**Task:**
Please retype the records below exactly, from the first line down to and including the line with "def FpFmt.signBit (f".

**Source information:**

-- ==== Sys2Proof/Machine/Float.lean ====
section
/-! DEFINITION. Floating-point formats, exact dyadic arithmetic, rounding and flags (chapter 7). -/

namespace Sys2Proof.Machine

/-- A floating-point format: exponent and significand widths, bias, and how its top exponent codes are used (R183). -/
structure FpFmt where
  eb : Nat
  mb : Nat
  bias : Nat
  /-- 0: infinities and NaNs as in IEEE 754; 1: only the all-ones code is NaN (E4M3); 2: every code is finite -/
  top : Nat := 0
  /-- the default NaN (R184) -/
  nan : Nat := 0
deriving DecidableEq, Repr

def fmt64 : FpFmt := ⟨11, 52, 1023, 0, 0x7FF8000000000000⟩
def fmt32 : FpFmt := ⟨8, 23, 127, 0, 0x7FC00000⟩
def fmtBf16 : FpFmt := ⟨8, 7, 127, 0, 0x7FC0⟩
def fmt16 : FpFmt := ⟨5, 10, 15, 0, 0x7E00⟩
def fmtE4M3 : FpFmt := ⟨4, 3, 7, 1, 0x7F⟩
def fmtE5M2 : FpFmt := ⟨5, 2, 15, 0, 0x7F⟩
def fmtE3M2 : FpFmt := ⟨3, 2, 3, 2, 0⟩
def fmtE2M3 : FpFmt := ⟨2, 3, 1, 2, 0⟩
def fmtE2M1 : FpFmt := ⟨2, 1, 1, 2, 0⟩

/-- Width of an encoding. -/
def FpFmt.width (f : FpFmt) : Nat := f.eb + f.mb + 1
/-- Exponent of the smallest normal. -/
def FpFmt.emin (f : FpFmt) : Int := 1 - f.bias
/-- Encoding without sign of the largest finite value. -/
def FpFmt.maxFin (f : FpFmt) : Nat :=
  match f.top with
  | 0 => (2 ^ f.eb - 1) * 2 ^ f.mb - 1
  | 1 => 2 ^ (f.eb + f.mb) - 2
  | _ => 2 ^ (f.eb + f.mb) - 1
/-- Encoding of an infinity without sign (formats that have one). -/
def FpFmt.infBits (f : FpFmt) : Nat := (2 ^ f.eb - 1) * 2 ^ f.mb
/-- The sign bit's weight. -/
def FpFmt.signBit (f : FpFmt) : Nat := 2 ^ (f.eb + f.mb)

/-- A decoded value: NaN (signalling or not), infinity, or (−1)^neg · m · 2^e. -/
inductive FV
  | nan (signalling : Bool)
  | inf (neg : Bool)
  | fin (neg : Bool) (m : Nat) (e : Int)
deriving DecidableEq, Repr

/-- The value of an encoding (R183, R184). -/
def FpFmt.decode (f : FpFmt) (w : Nat) : FV :=
  let neg := w.testBit (f.eb + f.mb)
  let x := w / 2 ^ f.mb % 2 ^ f.eb
  let m := w % 2 ^ f.mb
  if f.top = 0 ∧ x = 2 ^ f.eb - 1 then
    if m = 0 then .inf neg else .nan (f.mb > 2 && !m.testBit (f.mb - 1))
  else if f.top = 1 ∧ w % 2 ^ (f.eb + f.mb) = 2 ^ (f.eb + f.mb) - 1 then .nan false
  else if x = 0 then .fin neg m (f.emin - f.mb)
  else .fin neg (m + 2 ^ f.mb) ((x : Int) - f.bias - f.mb)

/-- Whether an encoding is a non-zero subnormal. -/
def FpFmt.isSub (f : FpFmt) (w : Nat) : Bool := w / 2 ^ f.mb % 2 ^ f.eb = 0 && w % 2 ^ f.mb != 0

/-! Flags in `FPS` bit order (R188); bit 6 marks an INV that IEEE 754 leaves to the implementation. -/
def fINV : Nat := 1
def fDZ : Nat := 2
def fOVF : Nat := 4
def fUNF : Nat := 8
def fINX : Nat := 16
def fFLUSH : Nat := 32
def fOPEN : Nat := 64

/-- Reads an operand: under FTZ a subnormal reads as a zero of its sign and sets FLUSH (R189). -/
def FpFmt.input (f : FpFmt) (ftz : Bool) (w : Nat) : FV × Nat :=
  if ftz && f.isSub w then (.fin (w.testBit (f.eb + f.mb)) 0 0, fFLUSH) else (f.decode w, 0)

/-- Whether rounding takes the magnitude up, from the rounding mode, the sign, the kept value's low bit and how the rest
compares with half a unit (0 exact, 1 below, 2 half, 3 above). -/
def roundsUp (rm : Nat) (neg odd : Bool) (rest : Nat) : Bool :=
  match rm with
  | 0 => rest = 3 || (rest = 2 && odd)
  | 1 => false
  | 2 => neg && rest != 0
  | 3 => !neg && rest != 0
  | _ => 2 ≤ rest

/-- `m · 2^e` in units of 2^q, rounded, and whether that was inexact. -/
def roundTo (rm : Nat) (neg : Bool) (m : Nat) (e q : Int) : Nat × Bool :=
  if q ≤ e then (m <<< (e - q).toNat, false)
  else
    let sh := (q - e).toNat
    let n := m >>> sh
    let r := m % 2 ^ sh
    let rest := if r = 0 then 0 else if r < 2 ^ (sh - 1) then 1 else if r = 2 ^ (sh - 1) then 2 else 3
    (if roundsUp rm neg (n % 2 = 1) rest then n + 1 else n, r != 0)

/-- The encoding of (−1)^neg · m · 2^e in a format, rounded once under `rm`, with its flags; tininess is detected after
rounding, and under FTZ a subnormal result becomes zero (R188, R189). -/
def FpFmt.round (f : FpFmt) (rm : Nat) (ftz : Bool) (neg : Bool) (m : Nat) (e : Int) : Nat × Nat :=
  let sgn := if neg then f.signBit else 0
  if m = 0 then (sgn, 0)
  else
    let E : Int := (Nat.log2 m : Int) + e
    let q := (if E < f.emin then f.emin else E) - f.mb
    let (n, inx) := roundTo rm neg m e q
    -- carry into the next binade
    let (n, q) := if n = 2 ^ (f.mb + 1) then (2 ^ f.mb, q + 1) else (n, q)
    let code := if n < 2 ^ f.mb then n else (q + f.mb + f.bias).toNat * 2 ^ f.mb + (n - 2 ^ f.mb)
    let tiny := decide (E < f.emin) && !(E = f.emin - 1 && (roundTo rm neg m e (E - f.mb)).1 = 2 ^ (f.mb + 1))
    if n ≥ 2 ^ f.mb ∧ code > f.maxFin then
      let toInf := rm = 0 || rm = 4 || (rm = 2 && neg) || (rm = 3 && !neg)
      (sgn + (if toInf && f.top = 0 then f.infBits else f.maxFin), fOVF ||| fINX)
    else if ftz && n < 2 ^ f.mb && n != 0 then (sgn, fFLUSH ||| fUNF ||| fINX)
    else (sgn + code, (if inx then fINX else 0) ||| (if tiny && inx then fUNF else 0))

/-! ## Exact dyadic numbers -/

/-- The number m · 2^e. -/
structure Dy where
  m : Int
  e : Int
deriving DecidableEq, Repr

def Dy.zero : Dy := ⟨0, 0⟩
/-- Both mantissas over the smaller exponent. -/
def Dy.align (a b : Dy) : Int × Int × Int :=
  let e := min a.e b.e
  (a.m * 2 ^ (a.e - e).toNat, b.m * 2 ^ (b.e - e).toNat, e)
def Dy.add (a b : Dy) : Dy := let (x, y, e) := a.align b; ⟨x + y, e⟩
def Dy.neg (a : Dy) : Dy := ⟨-a.m, a.e⟩
def Dy.sub (a b : Dy) : Dy := a.add b.neg
def Dy.mul (a b : Dy) : Dy := ⟨a.m * b.m, a.e + b.e⟩
def Dy.abs (a : Dy) : Dy := ⟨(a.m.natAbs : Int), a.e⟩
def Dy.le (a b : Dy) : Bool := let (x, y, _) := a.align b; decide (x ≤ y)
def Dy.lt (a b : Dy) : Bool := let (x, y, _) := a.align b; decide (x < y)
def Dy.eq (a b : Dy) : Bool := let (x, y, _) := a.align b; decide (x = y)
def Dy.scale (a : Dy) (k : Int) : Dy := ⟨a.m, a.e + k⟩
def Dy.ofNat (n : Nat) : Dy := ⟨n, 0⟩

/-- A finite value as a dyadic number. -/
def dyOf (neg : Bool) (m : Nat) (e : Int) : Dy := ⟨if neg then -(m : Int) else (m : Int), e⟩

/-- The dyadic value of a finite decoded value. -/
def FV.dy : FV → Dy
  | .fin neg m e => dyOf neg m e
  | _ => Dy.zero

/-- Rounds a dyadic number; an exact zero takes the sign given. -/
def FpFmt.roundDy (f : FpFmt) (rm : Nat) (ftz zneg : Bool) (d : Dy) : Nat × Nat :=
  if d.m = 0 then (if zneg then f.signBit else 0, 0) else f.round rm ftz (decide (d.m < 0)) d.m.natAbs d.e

/-! ## Correctly rounded operations (R185, R188) -/

def FV.isNan : FV → Bool
  | .nan _ => true
  | _ => false
def FV.isSnan : FV → Bool
  | .nan b => b
  | _ => false
def FV.isInf : FV → Bool
  | .inf _ => true
  | _ => false
def FV.isZero : FV → Bool
  | .fin _ m _ => m = 0
  | _ => false
def FV.sign : FV → Bool
  | .nan _ => false
  | .inf n => n
  | .fin n _ _ => n
/-- The value with its sign inverted. -/
def FV.negate : FV → FV
  | .nan b => .nan b
  | .inf n => .inf (!n)
  | .fin n m e => .fin (!n) m e

/-- The NaN answer of an operation whose operands hold a NaN: INV for a signalling one (R184). -/
def nanOut (f : FpFmt) (xs : List FV) : Nat × Nat := (f.nan, if xs.any FV.isSnan then fINV else 0)

/-- An infinity of a sign. -/
def FpFmt.infOut (f : FpFmt) (neg : Bool) : Nat := (if neg then f.signBit else 0) + f.infBits

/-- The sign of an exact zero sum (IEEE 754-2019): that of both terms when they agree, else + but under RDN. -/
def zeroSign (rm : Nat) (a b : Bool) : Bool := if a = b then a else rm = 2

/-- a + b. -/
def FpFmt.addV (f : FpFmt) (rm : Nat) (ftz : Bool) (a b : FV) : Nat × Nat :=
  if a.isNan || b.isNan then nanOut f [a, b]
  else if a.isInf && b.isInf && a.sign != b.sign then (f.nan, fINV)
  else if a.isInf then (f.infOut a.sign, 0)
  else if b.isInf then (f.infOut b.sign, 0)
  else f.roundDy rm ftz (zeroSign rm a.sign b.sign) (a.dy.add b.dy)

/-- a · b. -/
def FpFmt.mulV (f : FpFmt) (rm : Nat) (ftz : Bool) (a b : FV) : Nat × Nat :=
  if a.isNan || b.isNan then nanOut f [a, b]
  else if (a.isInf && b.isZero) || (a.isZero && b.isInf) then (f.nan, fINV)
  else if a.isInf || b.isInf then (f.infOut (a.sign != b.sign), 0)
  else f.roundDy rm ftz (a.sign != b.sign) (a.dy.mul b.dy)

/-- a · b + c, rounded once. -/
def FpFmt.fmaV (f : FpFmt) (rm : Nat) (ftz : Bool) (a b c : FV) : Nat × Nat :=
  let ps := a.sign != b.sign
  if a.isNan || b.isNan then nanOut f [a, b, c]
  else if (a.isInf && b.isZero) || (a.isZero && b.isInf) then
    (f.nan, if c.isSnan then fINV else if c.isNan then fOPEN else fINV)
  else if c.isNan then nanOut f [c]
  else if (a.isInf || b.isInf) && c.isInf && ps != c.sign then (f.nan, fINV)
  else if a.isInf || b.isInf then (f.infOut ps, 0)
  else if c.isInf then (f.infOut c.sign, 0)
  else f.roundDy rm ftz (zeroSign rm ps c.sign) ((a.dy.mul b.dy).add c.dy)

/-- a / b: the quotient to more bits than any format holds, with a sticky bit below. -/
def FpFmt.divV (f : FpFmt) (rm : Nat) (ftz : Bool) (a b : FV) : Nat × Nat :=
  let sg := a.sign != b.sign
  if a.isNan || b.isNan then nanOut f [a, b]
  else if (a.isInf && b.isInf) || (a.isZero && b.isZero) then (f.nan, fINV)
  else if a.isInf then (f.infOut sg, 0)
  else if b.isInf then (if sg then f.signBit else 0, 0)
  else if b.isZero then (f.infOut sg, fDZ)
  else match a, b with
    | .fin _ ma ea, .fin _ mb eb =>
      let n := ma <<< 120
      f.round rm ftz sg (2 * (n / mb) + (if n % mb = 0 then 0 else 1)) (ea - eb - 121)
    | _, _ => (f.nan, 0)

/-- ⌊√n⌋ by bits from 2^k down. -/
def isqrt (n : Nat) : (k : Nat) → (r : Nat) → Nat
  | 0, r => if (r + 1) * (r + 1) ≤ n then r + 1 else r
  | k + 1, r => isqrt n k (if (r + 2 ^ (k + 1)) * (r + 2 ^ (k + 1)) ≤ n then r + 2 ^ (k + 1) else r)

/-- √a. -/
def FpFmt.sqrtV (f : FpFmt) (rm : Nat) (ftz : Bool) (a : FV) : Nat × Nat :=
  match a with
  | .nan _ => nanOut f [a]
  | .inf n => if n then (f.nan, fINV) else (f.infBits, 0)
  | .fin n m e =>
    if m = 0 then (if n then f.signBit else 0, 0)
    else if n then (f.nan, fINV)
    else
      let k : Nat := if e % 2 = 0 then 126 else 127
      let v := m <<< k
      let r := isqrt v 90 0
      f.round rm ftz false (2 * r + (if r * r = v then 0 else 1)) ((e - k) / 2 - 1)

/-- minimumNumber and maximumNumber (R192) on encodings: the encoding and its flags. -/
def FpFmt.minmax (f : FpFmt) (isMax : Bool) (ftz : Bool) (x y : Nat) : Nat × Nat :=
  let (a, fa) := f.input ftz x
  let (b, fb) := f.input ftz y
  let flush := fun (w : Nat) => if ftz && f.isSub w then (if w.testBit (f.eb + f.mb) then f.signBit else 0) else w
  let fl := fa ||| fb ||| (if a.isSnan || b.isSnan then fINV else 0)
  let key := fun (v : FV) => match v with
    | .inf n => (if n then (-1 : Int) else 1, Dy.zero)
    | _ => (0, v.dy)
  let less : Bool :=
    let (ka, da) := key a
    let (kb, db) := key b
    if ka ≠ kb then decide (ka < kb) else if ka ≠ 0 then false else if da.eq db then a.sign && !b.sign else da.lt db
  if a.isNan && b.isNan then (f.nan, fl)
  else if a.isNan then (flush y, fl)
  else if b.isNan then (flush x, fl)
  else ((if less == isMax then flush y else flush x), fl)

/-- Compares two encodings: (unordered, equal, less, flags of the operands). -/
def FpFmt.cmp (f : FpFmt) (ftz : Bool) (x y : Nat) : Bool × Bool × Bool × Nat :=
  let (a, fa) := f.input ftz x
  let (b, fb) := f.input ftz y
  let fl := fa ||| fb
  if a.isNan || b.isNan then (true, false, false, fl ||| (if a.isSnan || b.isSnan then fINV else 0))
  else match a, b with
    | .inf n, .inf k => (false, n == k, n && !k, fl)
    | .inf n, _ => (false, false, n, fl)
    | _, .inf k => (false, false, !k, fl)
    | _, _ => (false, a.dy.eq b.dy, a.dy.lt b.dy, fl)

/-- Converts an encoding of format `f` to format `g`, rounded under `rm` (R193). -/
def FpFmt.convert (f g : FpFmt) (rm : Nat) (ftz : Bool) (w : Nat) : Nat × Nat :=
  let (v, fl) := f.input ftz w
  match v with
  | .nan sn => (g.nan, fl ||| (if sn then fINV else 0))
  | .inf n => (g.infOut n, fl)
  | .fin n m e => let (r, fr) := g.round rm ftz n m e; (r, fl ||| fr)

/-- The integer nearest to a finite value under `rm`, and whether it differs. -/
def roundInt (rm : Nat) (neg : Bool) (m : Nat) (e : Int) : Int × Bool :=
  let (n, inx) := roundTo rm neg m e 0
  (if neg then -(n : Int) else (n : Int), inx)

/-- A bounded result (R185, R186; log entry 2): a candidate encoding whose finite value lies within `bound` of the exact
value is taken, else the exact value rounded to nearest even; beyond range it is an infinity with OVF. Under FTZ a
subnormal result becomes zero (R189). -/
def FpFmt.bounded (f : FpFmt) (ftz : Bool) (cand : Nat) (exact bound : Dy) : Nat × Nat :=
  let (r, fr) := f.roundDy 0 ftz false exact
  let own := (r, if fr &&& fFLUSH ≠ 0 then fr else fr &&& fOVF)
  if fr &&& fOVF ≠ 0 then own
  else match f.decode cand with
    | .fin n m e =>
      if ((dyOf n m e).sub exact).abs.le bound then
        (if ftz && f.isSub cand then (if n then f.signBit else 0, fFLUSH ||| fUNF ||| fINX) else (cand, 0))
      else own
    | _ => own

end Sys2Proof.Machine
end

**Task result:**
-- ==== Sys2Proof/Machine/Float.lean ====
section
/-! DEFINITION. Floating-point formats, exact dyadic arithmetic, rounding and flags (chapter 7). -/

namespace Sys2Proof.Machine

/-- A floating-point format: exponent and significand widths, bias, and how its top exponent codes are used (R183). -/
structure FpFmt where
  eb : Nat
  mb : Nat
  bias : Nat
  /-- 0: infinities and NaNs as in IEEE 754; 1: only the all-ones code is NaN (E4M3); 2: every code is finite -/
  top : Nat := 0
  /-- the default NaN (R184) -/
  nan : Nat := 0
deriving DecidableEq, Repr

def fmt64 : FpFmt := ⟨11, 52, 1023, 0, 0x7FF8000000000000⟩
def fmt32 : FpFmt := ⟨8, 23, 127, 0, 0x7FC00000⟩
def fmtBf16 : FpFmt := ⟨8, 7, 127, 0, 0x7FC0⟩
def fmt16 : FpFmt := ⟨5, 10, 15, 0, 0x7E00⟩
def fmtE4M3 : FpFmt := ⟨4, 3, 7, 1, 0x7F⟩
def fmtE5M2 : FpFmt := ⟨5, 2, 15, 0, 0x7F⟩
def fmtE3M2 : FpFmt := ⟨3, 2, 3, 2, 0⟩
def fmtE2M3 : FpFmt := ⟨2, 3, 1, 2, 0⟩
def fmtE2M1 : FpFmt := ⟨2, 1, 1, 2, 0⟩

/-- Width of an encoding. -/
def FpFmt.width (f : FpFmt) : Nat := f.eb + f.mb + 1
/-- Exponent of the smallest normal. -/
def FpFmt.emin (f : FpFmt) : Int := 1 - f.bias
/-- Encoding without sign of the largest finite value. -/
def FpFmt.maxFin (f : FpFmt) : Nat :=
  match f.top with
  | 0 => (2 ^ f.eb - 1) * 2 ^ f.mb - 1
  | 1 => 2 ^ (f.eb + f.mb) - 2
  | _ => 2 ^ (f.eb + f.mb) - 1
/-- Encoding of an infinity without sign (formats that have one). -/
def FpFmt.infBits (f : FpFmt) : Nat := (2 ^ f.eb - 1) * 2 ^ f.mb
/-- The sign bit's weight. -/
def FpFmt.signBit (f : FpFmt) : Nat := 2 ^ (f.eb + f.mb)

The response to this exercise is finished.